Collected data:

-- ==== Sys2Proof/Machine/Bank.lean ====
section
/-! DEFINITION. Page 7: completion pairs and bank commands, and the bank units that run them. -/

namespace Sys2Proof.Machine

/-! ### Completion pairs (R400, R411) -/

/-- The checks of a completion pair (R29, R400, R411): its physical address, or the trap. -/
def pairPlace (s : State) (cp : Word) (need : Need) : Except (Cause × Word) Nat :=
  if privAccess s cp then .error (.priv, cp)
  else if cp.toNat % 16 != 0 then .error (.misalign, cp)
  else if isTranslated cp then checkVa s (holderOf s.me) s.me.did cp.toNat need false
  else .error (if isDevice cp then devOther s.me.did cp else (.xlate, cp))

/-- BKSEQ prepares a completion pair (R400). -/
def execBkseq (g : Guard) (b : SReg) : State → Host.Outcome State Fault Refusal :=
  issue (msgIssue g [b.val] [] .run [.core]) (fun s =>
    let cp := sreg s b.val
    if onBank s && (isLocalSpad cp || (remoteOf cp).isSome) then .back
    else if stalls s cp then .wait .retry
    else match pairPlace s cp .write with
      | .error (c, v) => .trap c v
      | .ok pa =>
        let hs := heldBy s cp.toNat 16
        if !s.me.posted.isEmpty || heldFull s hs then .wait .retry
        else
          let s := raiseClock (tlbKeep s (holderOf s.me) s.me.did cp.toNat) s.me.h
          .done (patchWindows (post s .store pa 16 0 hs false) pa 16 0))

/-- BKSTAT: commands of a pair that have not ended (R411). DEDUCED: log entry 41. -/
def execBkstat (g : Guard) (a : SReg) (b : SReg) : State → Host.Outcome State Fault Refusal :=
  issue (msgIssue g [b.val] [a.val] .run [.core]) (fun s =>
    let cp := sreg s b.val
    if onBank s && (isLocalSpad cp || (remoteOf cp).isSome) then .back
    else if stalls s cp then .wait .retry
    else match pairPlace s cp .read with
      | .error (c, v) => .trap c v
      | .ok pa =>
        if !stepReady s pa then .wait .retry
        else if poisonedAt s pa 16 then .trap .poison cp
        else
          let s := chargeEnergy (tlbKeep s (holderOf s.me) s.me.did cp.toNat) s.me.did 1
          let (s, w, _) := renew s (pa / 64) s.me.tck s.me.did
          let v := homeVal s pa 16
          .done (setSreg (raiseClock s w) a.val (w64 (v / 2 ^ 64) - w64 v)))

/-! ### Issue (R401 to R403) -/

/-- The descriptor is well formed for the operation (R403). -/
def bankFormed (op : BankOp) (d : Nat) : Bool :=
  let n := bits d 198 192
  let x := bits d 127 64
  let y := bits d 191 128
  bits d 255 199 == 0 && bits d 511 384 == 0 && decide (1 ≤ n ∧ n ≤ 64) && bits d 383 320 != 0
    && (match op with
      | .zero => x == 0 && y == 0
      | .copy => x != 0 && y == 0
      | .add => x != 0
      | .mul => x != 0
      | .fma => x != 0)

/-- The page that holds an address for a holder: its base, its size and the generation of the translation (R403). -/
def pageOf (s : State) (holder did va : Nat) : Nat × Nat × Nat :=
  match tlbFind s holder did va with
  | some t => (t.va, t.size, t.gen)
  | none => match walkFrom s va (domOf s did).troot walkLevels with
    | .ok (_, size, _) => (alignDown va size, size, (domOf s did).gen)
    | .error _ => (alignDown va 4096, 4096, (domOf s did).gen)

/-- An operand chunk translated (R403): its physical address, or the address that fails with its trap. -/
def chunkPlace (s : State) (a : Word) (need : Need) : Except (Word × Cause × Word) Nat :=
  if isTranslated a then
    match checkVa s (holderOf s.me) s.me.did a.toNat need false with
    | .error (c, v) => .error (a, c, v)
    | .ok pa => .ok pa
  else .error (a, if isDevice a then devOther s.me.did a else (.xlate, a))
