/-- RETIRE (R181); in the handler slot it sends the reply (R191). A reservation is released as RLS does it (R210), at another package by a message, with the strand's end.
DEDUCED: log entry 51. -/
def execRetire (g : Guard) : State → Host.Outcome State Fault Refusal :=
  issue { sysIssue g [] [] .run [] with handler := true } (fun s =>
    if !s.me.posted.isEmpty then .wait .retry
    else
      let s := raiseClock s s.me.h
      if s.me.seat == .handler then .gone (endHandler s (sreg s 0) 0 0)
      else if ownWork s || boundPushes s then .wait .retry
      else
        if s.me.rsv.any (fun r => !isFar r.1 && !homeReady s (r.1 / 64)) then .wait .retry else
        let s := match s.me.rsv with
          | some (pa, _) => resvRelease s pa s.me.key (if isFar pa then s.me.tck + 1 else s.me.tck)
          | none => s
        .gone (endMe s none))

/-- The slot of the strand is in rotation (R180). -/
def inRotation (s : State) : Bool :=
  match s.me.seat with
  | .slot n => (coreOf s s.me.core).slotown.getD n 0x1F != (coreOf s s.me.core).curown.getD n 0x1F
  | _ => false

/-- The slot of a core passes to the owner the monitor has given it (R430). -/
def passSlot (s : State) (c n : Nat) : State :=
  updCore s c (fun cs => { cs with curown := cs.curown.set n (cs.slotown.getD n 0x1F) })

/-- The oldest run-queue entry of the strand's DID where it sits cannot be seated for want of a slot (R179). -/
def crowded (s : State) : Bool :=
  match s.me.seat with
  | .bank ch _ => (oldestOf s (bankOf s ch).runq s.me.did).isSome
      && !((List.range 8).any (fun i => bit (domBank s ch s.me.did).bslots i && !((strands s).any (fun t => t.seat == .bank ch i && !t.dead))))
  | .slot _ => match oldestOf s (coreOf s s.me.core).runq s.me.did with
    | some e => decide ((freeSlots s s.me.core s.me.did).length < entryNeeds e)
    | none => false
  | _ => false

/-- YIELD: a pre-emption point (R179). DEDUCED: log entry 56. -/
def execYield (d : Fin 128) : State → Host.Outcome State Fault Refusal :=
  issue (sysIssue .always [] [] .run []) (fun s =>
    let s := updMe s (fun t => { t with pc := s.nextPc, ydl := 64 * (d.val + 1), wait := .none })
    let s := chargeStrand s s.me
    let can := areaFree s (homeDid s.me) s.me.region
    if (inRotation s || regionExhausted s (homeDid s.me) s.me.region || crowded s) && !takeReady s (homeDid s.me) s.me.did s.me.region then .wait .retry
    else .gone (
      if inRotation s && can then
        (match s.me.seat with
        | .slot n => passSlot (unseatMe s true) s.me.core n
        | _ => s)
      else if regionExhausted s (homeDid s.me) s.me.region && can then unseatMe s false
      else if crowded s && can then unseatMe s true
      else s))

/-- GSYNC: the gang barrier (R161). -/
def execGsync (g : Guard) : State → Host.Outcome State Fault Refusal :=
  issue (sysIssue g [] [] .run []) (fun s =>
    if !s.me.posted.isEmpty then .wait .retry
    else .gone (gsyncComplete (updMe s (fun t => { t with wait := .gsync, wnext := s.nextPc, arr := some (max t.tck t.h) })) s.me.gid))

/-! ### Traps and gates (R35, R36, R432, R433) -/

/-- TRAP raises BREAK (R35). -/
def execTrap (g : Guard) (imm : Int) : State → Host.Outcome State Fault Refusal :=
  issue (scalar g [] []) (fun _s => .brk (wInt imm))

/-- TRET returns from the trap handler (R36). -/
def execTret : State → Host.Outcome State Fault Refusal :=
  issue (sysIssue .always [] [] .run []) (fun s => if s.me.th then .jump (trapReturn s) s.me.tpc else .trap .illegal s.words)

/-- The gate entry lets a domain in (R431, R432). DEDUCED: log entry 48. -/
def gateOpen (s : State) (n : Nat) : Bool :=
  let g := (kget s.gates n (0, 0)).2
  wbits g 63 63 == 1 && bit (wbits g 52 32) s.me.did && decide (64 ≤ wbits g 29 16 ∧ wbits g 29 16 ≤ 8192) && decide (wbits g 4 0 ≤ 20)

▶ **Exercise brief**
Above are the records; copy exactly the lines from the line with "pair (R400). -/" through the line with "else match pairPlace s cp .read with", both included.

▶ **Written answer**
/-- BKSEQ prepares a completion pair (R400). -/
def execBkseq (g : Guard) (b : SReg) : State → Host.Outcome State Fault Refusal :=
  issue (msgIssue g [b.val] [] .run [.core]) (fun s =>
    let cp := sreg s b.val
    if onBank s && (isLocalSpad cp || (remoteOf cp).isSome) then .back
    else if stalls s cp then .wait .retry
    else match pairPlace s cp .write with
      | .error (c, v) => .trap c v
      | .ok pa =>
        let hs := heldBy s cp.toNat 16
        if !s.me.posted.isEmpty || heldFull s hs then .wait .retry
        else
          let s := raiseClock (tlbKeep s (holderOf s.me) s.me.did cp.toNat) s.me.h
          .done (patchWindows (post s .store pa 16 0 hs false) pa 16 0))

/-- BKSTAT: commands of a pair that have not ended (R411). DEDUCED: log entry 41. -/
def execBkstat (g : Guard) (a : SReg) (b : SReg) : State → Host.Outcome State Fault Refusal :=
  issue (msgIssue g [b.val] [a.val] .run [.core]) (fun s =>
    let cp := sreg s b.val
    if onBank s && (isLocalSpad cp || (remoteOf cp).isSome) then .back
    else if stalls s cp then .wait .retry
    else match pairPlace s cp .read with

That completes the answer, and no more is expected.